■ What the exercise asks
All lines from the one with "networkDigestOf img = crc16" to the end of the listing below are to be transcribed exactly; both end lines are included, and no other lines are.

■ Data under study
>>>>>
/-- The request list is as it was but for its STATUS slot; the attempt in flight, the spacing timer and the counter
stand. -/
def SlotsKept (s u : State) : Prop :=
  u.sched.shed = s.sched.shed ∧ u.sched.leave = s.sched.leave ∧ u.sched.announce = s.sched.announce ∧
  u.sched.inFlight = s.sched.inFlight ∧ u.sched.spacing = s.sched.spacing ∧
  u.sched.requestsDropped = s.sched.requestsDropped

end Sys2Proof.Claims

section
open Sys2Proof Sys2Proof.Machine Sys2Proof.Safety Sys2Proof.Claims

/-! ### The step and the queue of commands -/

/-- Step on a queue with a command in front is exec of that command on the state with the queue's rest (log 2). On an
empty queue the block idles (the model's choice, log 2). -/
def Obligations.StepTakesTheFrontCommandAndIdlesOnNone : Prop :=
  (∀ (c : Instr) (rest : List Instr) (s : State),
     step { s with pending := c :: rest } = exec c { s with pending := rest }) ∧
  (∀ s : State, s.pending = [] → step s = .next s)

/-! ### Restarts -/

/-- POWER_ON brings every block to its values of a restart, whatever the state; so does a release of the RESTART input
that was asserted, with cause PIN; while it is asserted the read is not begun (R161, R162). The cause kept and the read
not begun while the input is asserted are the model's reading (log 16), and the values of its own pieces of state are its
choice (log 19). -/
def Obligations.RestartsBringEveryBlockToItsInitialValues : Prop :=
  AtRestart .power true State.reset ∧
  (∀ (t : Time) (s : State), ∃ u, exec (.powerOn t) s = .next u ∧ AtRestart .power (!s.restartInput) u ∧
    u.restartInput = s.restartInput ∧ u.now = max s.now t ∧ u.pending = s.pending) ∧
  (∀ (t : Time) (s : State), s.restartInput = false → ∃ u, exec (.restartInputAsserted t) s = .next u ∧
    AtRestart s.loader.cause false u ∧ u.restartInput = true ∧ u.now = max s.now t ∧ u.pending = s.pending) ∧
  (∀ (t : Time) (s : State), s.restartInput = true → ∃ u, exec (.restartInputRelease t) s = .next u ∧
    AtRestart .pin true u ∧ u.restartInput = false ∧ u.now = max s.now t ∧ u.pending = s.pending)

/-- While the RESTART input is asserted every command but a power-on and the release lets only time pass (R161, log 16).
An event that cannot come about lets only time pass: an expiry whose timer does not run, an outcome without an attempt,
a frame where none is taken (the model's choice, log 3), another end than ABORTED at the last bit of an attempt whose
broken frame was taken first (log 42), LOST or ABORTED of one at the end of whose trailer a peer frame was taken first
(log 47). In the states that assemble nothing the line state does not move either (the
model's choice, log 41). -/
def Obligations.TimeAlonePassesWhereNoEventComesAbout : Prop :=
  (∀ (c : Instr) (s : State), s.restartInput = true → (∀ t, c ≠ .powerOn t) → (∀ t, c ≠ .restartInputRelease t) →
     ∃ t, exec c s = .next (s.atTime t)) ∧
  (∀ (t : Time) (s : State), s.restartInput = false →
     (s.life.cycle = none → exec .cycleTimerExpiry s = .next s) ∧
     (s.meter.update = none → ∀ l f, exec (.fastUpdate l f) s = .next s) ∧
     (∀ n, s.entryOf n = none → exec (.forgetTimerExpiry n) s = .next s) ∧
     (s.bus.attempt = none → ∀ a r, exec (.attemptOutcomeTaken t a r) s = .next (s.atTime t)) ∧
     (∀ at', s.bus.attempt = some at' → at'.first = .broken →
       (∀ a r, exec (.attemptOutcomeTaken t a r) s = .next (s.atTime t)) ∧
       (∀ pos, exec (.attemptLost t pos) s = .next (s.atTime t)) ∧
       (∀ pos, pos ≠ at'.frame.lastBit → exec (.attemptAborted t pos) s = .next (s.atTime t))) ∧
     (∀ at', s.bus.attempt = some at' → at'.first = .peer →
       ∀ pos, exec (.attemptLost t pos) s = .next (s.atTime t) ∧ exec (.attemptAborted t pos) s = .next (s.atTime t)) ∧
     (s.life.state.takesFrames = false → (∀ k b f, exec (frameRow k t b f) s = .next (s.atTime t)) ∧
       (∀ bits, exec (.busIdle ⟨t, bits⟩) s = .next (s.atTime t)) ∧ exec (.startBit t) s = .next (s.atTime t)) ∧
     (s.host.inProgress = none → exec (.replySent t) s = .next (s.atTime t)))

/-! ### Loading and re-verification -/

/-- HEADER_READ: FFh twice leads to AWAITING HOST with its notification, 31h and 42 to the read of bytes 2 to 41,
anything else to FAULT with reason FORMAT (R152, R153, R158). -/
def Obligations.HeaderReadLeadsThreeWays : Prop :=
  ∀ (t : Time) (b0 b1 : Byte) (s : State), s.restartInput = false → s.life.state = .loading →
    s.loader.stage = .reading → s.loader.readStep = .header →
    (b0 = 0xFF#8 ∧ b1 = 0xFF#8 → exec (.headerRead t b0 b1) s = .next
      (raiseNote (.stationState .loading .none .awaitingHost)
        { s.atTime t with loader := { s.loader with stage := .awaitingHost, readStep := .idle } })) ∧
    (b0 = 0x31#8 ∧ b1 = 42#8 → exec (.headerRead t b0 b1) s = .next
      { s.atTime t with loader := { s.loader with readStep := .body b0 b1 } }) ∧
    (¬(b0 = 0xFF#8 ∧ b1 = 0xFF#8) → ¬(b0 = 0x31#8 ∧ b1 = 42#8) →
      ∃ u, exec (.headerRead t b0 b1) s = .next u ∧ FaultEntered .format (s.atTime t) u)

/-- A valid image ends the load in LISTENING, from memory and from CONFIG; a reply that is on the line or about to be
holds back the line rate (R153, R157, R175). -/
def Obligations.ValidImageEndsTheLoadInListening : Prop :=
  (∀ (t : Time) (b0 b1 : Byte) (rest : List Byte) (s : State), s.restartInput = false → s.life.state = .loading →
    LoadingLaw s → s.loader.stage = .reading → s.loader.readStep = .body b0 b1 → rest.length = 40 →
    judgeImage (b0 :: b1 :: rest) = .none → s.host.inProgress = none →
      ∃ u, exec (.imageRead t rest) s = .next u ∧
        ImageHeld (b0 :: b1 :: rest) (lineRateOf (paramsOf (b0 :: b1 :: rest)).lineRate) none (s.atTime t) u) ∧
  (∀ (t : Time) (b0 b1 : Byte) (rest : List Byte) (s : State), s.restartInput = false → s.life.state = .loading →
    LoadingLaw s → s.loader.stage = .reading → s.loader.readStep = .body b0 b1 → rest.length = 40 →
    judgeImage (b0 :: b1 :: rest) = .none → s.host.inProgress ≠ none →
      ∃ u, exec (.imageRead t rest) s = .next u ∧
        ImageHeld (b0 :: b1 :: rest) s.loader.lineRate
          (some (lineRateOf (paramsOf (b0 :: b1 :: rest)).lineRate)) (s.atTime t) u) ∧
  (∀ (t : Time) (img : List Byte) (s : State), PortFree s → s.life.state = .loading → LoadingLaw s →
    s.loader.stage = .awaitingHost → img.length = 42 → judgeImage img = .none →
      ∃ u, exec (.config t img) s = .next (answered ⟨0x0B#8, img⟩ .ok [1#8, 0#8] u) ∧
        ImageHeld img s.loader.lineRate (some (lineRateOf (paramsOf img).lineRate))
          { s.atTime t with host := { s.host with rx := .hunting, gap := none } } u)

/-- An invalid image leads to FAULT with the reason of its judgement, from memory and from CONFIG, whose reply is OK and
carries FAULT and the reason (R153, R158). -/
def Obligations.InvalidImageLeadsToFault : Prop :=
  (∀ (t : Time) (b0 b1 : Byte) (rest : List Byte) (s : State), s.restartInput = false → s.life.state = .loading →
    s.loader.stage = .reading → s.loader.readStep = .body b0 b1 → rest.length = 40 →
    judgeImage (b0 :: b1 :: rest) ≠ .none →
      ∃ u, exec (.imageRead t rest) s = .next u ∧ FaultEntered (judgeImage (b0 :: b1 :: rest)) (s.atTime t) u) ∧
  (∀ (t : Time) (img : List Byte) (s : State), PortFree s → s.life.state = .loading →
    s.loader.stage = .awaitingHost → img.length = 42 → judgeImage img ≠ .none →
      ∃ u, exec (.config t img) s =
          .next (answered ⟨0x0B#8, img⟩ .ok [8#8, BitVec.ofNat 8 (judgeImage img).code] u) ∧
        FaultEntered (judgeImage img) { s.atTime t with host := { s.host with rx := .hunting, gap := none } } u)

/-- The judgement of an image in its three steps; the first that fails sets the reason (R155, with the checks of R156
over the parameters in use). Each parameter is its field of T 10-1, or its default of T 10-2 where its mask bit is set,
and the ranges of T 10-2 hold of the fields that are in use (R150, R156). The network digest is taken over the network
values in use: over bytes 27 to 39 as they stand where no bit of their defaults is set, and alike for two images whose
network values in use are alike (R159). -/
def Obligations.ImageIsJudgedAndItsNetworkDigested : Prop :=
  (∀ img : List Byte,
     (judgeImage img = .format ↔ ¬((img.getD 0 0).toNat = 0x31 ∧ (img.getD 1 0).toNat = 42)) ∧
     (judgeImage img = .check ↔ ((img.getD 0 0).toNat = 0x31 ∧ (img.getD 1 0).toNat = 42) ∧
       (crc16 (img.take 40)).toNat ≠ 256 * (img.getD 40 0).toNat + (img.getD 41 0).toNat) ∧
     (judgeImage img = .none ↔ ((img.getD 0 0).toNat = 0x31 ∧ (img.getD 1 0).toNat = 42) ∧
       (crc16 (img.take 40)).toNat = 256 * (img.getD 40 0).toNat + (img.getD 41 0).toNat ∧
       (paramsOf img).inRange = true ∧ (paramsOf img).min ≤ (paramsOf img).max ∧
       (paramsOf img).reserve ≤ (paramsOf img).feederLimit ∧ (paramsOf img).fallback ≤ (paramsOf img).feederLimit ∧
       (paramsOf img).threshold ≤ (paramsOf img).window ∧
       ((paramsOf img).silenceLimit + 3) * (paramsOf img).cyclePeriod ≤ (paramsOf img).forgetPeriod) ∧
     judgeImage img ≠ .heldCopy) ∧
  (∀ img : List Byte,
     let b (i : Nat) : Nat := (img.getD i 0).toNat
     let w (i : Nat) : Nat := 256 * b i + b (i + 1)
     let masked (bit : Nat) : Bool := (w 2).testBit bit
     paramsOf img =
       { station := b 4, priority := if masked 0 then 1 else b 5, min := w 6, max := w 8, options := b 10
         trimMargin := if masked 1 then 20 else w 11, trimTime := if masked 2 then 60 else w 13
         tolerance := if masked 3 then 10 else w 15, overdrawTime := if masked 4 then 10 else b 17
         recoveryHold := if masked 5 then 60 else w 18, loadScale := w 20, feederScale := w 22
         window := if masked 6 then 64 else b 24, threshold := if masked 7 then 8 else b 25
         lineRate := if masked 8 then 1 else b 26, feederLimit := w 27
         reserve := if masked 9 then 0 else w 29, fallback := if masked 10 then 60 else w 31
         cycleUnits := if masked 11 then 10 else b 33, silenceLimit := if masked 12 then 4 else b 34
         forgetTime := if masked 13 then 120 else w 35, raiseHold := if masked 14 then 5 else b 37
         shedHold := if masked 15 then 30 else b 38, bitRate := b 39 } ∧
     ((paramsOf img).inRange = true ↔
       b 4 ≤ 63 ∧ (masked 0 = false → b 5 ≤ 3) ∧ w 6 ≤ w 8 ∧ (1 ≤ w 8 ∧ w 8 ≤ 10000) ∧ b 10 ≤ 3 ∧
       (masked 1 = false → 5 ≤ w 11 ∧ w 11 ≤ 200) ∧ (masked 2 = false → 30 ≤ w 13 ∧ w 13 ≤ 600) ∧
       (masked 3 = false → w 15 ≤ 100) ∧ (masked 4 = false → 1 ≤ b 17 ∧ b 17 ≤ 60) ∧
       (masked 5 = false → 5 ≤ w 18 ∧ w 18 ≤ 300) ∧ 10 ≤ w 20 ∧ ((b 10).testBit 0 = true → 10 ≤ w 22) ∧
       (masked 6 = false → 16 ≤ b 24) ∧ (masked 8 = false → b 26 ≤ 3) ∧ (10 ≤ w 27 ∧ w 27 ≤ 20000) ∧
       (masked 11 = false → 2 ≤ b 33 ∧ b 33 ≤ 50) ∧ (masked 12 = false → 3 ≤ b 34 ∧ b 34 ≤ 15) ∧
       (masked 13 = false → 10 ≤ w 35 ∧ w 35 ≤ 600) ∧ (masked 14 = false → 1 ≤ b 37 ∧ b 37 ≤ 60) ∧
       (masked 15 = false → 1 ≤ b 38 ∧ b 38 ≤ 120) ∧ b 39 ≤ 2)) ∧
  ((∀ img : List Byte, img.length = 42 →
     (∀ i, 9 ≤ i → i ≤ 15 → (256 * (img.getD 2 0).toNat + (img.getD 3 0).toNat).testBit i = false) →
       networkDigestOf img = crc16 ((img.drop 27).take 13)) ∧
   (∀ a b : List Byte,
     (paramsOf a).feederLimit = (paramsOf b).feederLimit → (paramsOf a).reserve = (paramsOf b).reserve →
     (paramsOf a).fallback = (paramsOf b).fallback → (paramsOf a).cycleUnits = (paramsOf b).cycleUnits →
     (paramsOf a).silenceLimit = (paramsOf b).silenceLimit → (paramsOf a).forgetTime = (paramsOf b).forgetTime →
     (paramsOf a).raiseHold = (paramsOf b).raiseHold → (paramsOf a).shedHold = (paramsOf b).shedHold →
     (paramsOf a).bitRate = (paramsOf b).bitRate → networkDigestOf a = networkDigestOf b))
<<<<<
■ Exercise solution
       networkDigestOf img = crc16 ((img.drop 27).take 13)) ∧
   (∀ a b : List Byte,
     (paramsOf a).feederLimit = (paramsOf b).feederLimit → (paramsOf a).reserve = (paramsOf b).reserve →
     (paramsOf a).fallback = (paramsOf b).fallback → (paramsOf a).cycleUnits = (paramsOf b).cycleUnits →
     (paramsOf a).silenceLimit = (paramsOf b).silenceLimit → (paramsOf a).forgetTime = (paramsOf b).forgetTime →
     (paramsOf a).raiseHold = (paramsOf b).raiseHold → (paramsOf a).shedHold = (paramsOf b).shedHold →
     (paramsOf a).bitRate = (paramsOf b).bitRate → networkDigestOf a = networkDigestOf b))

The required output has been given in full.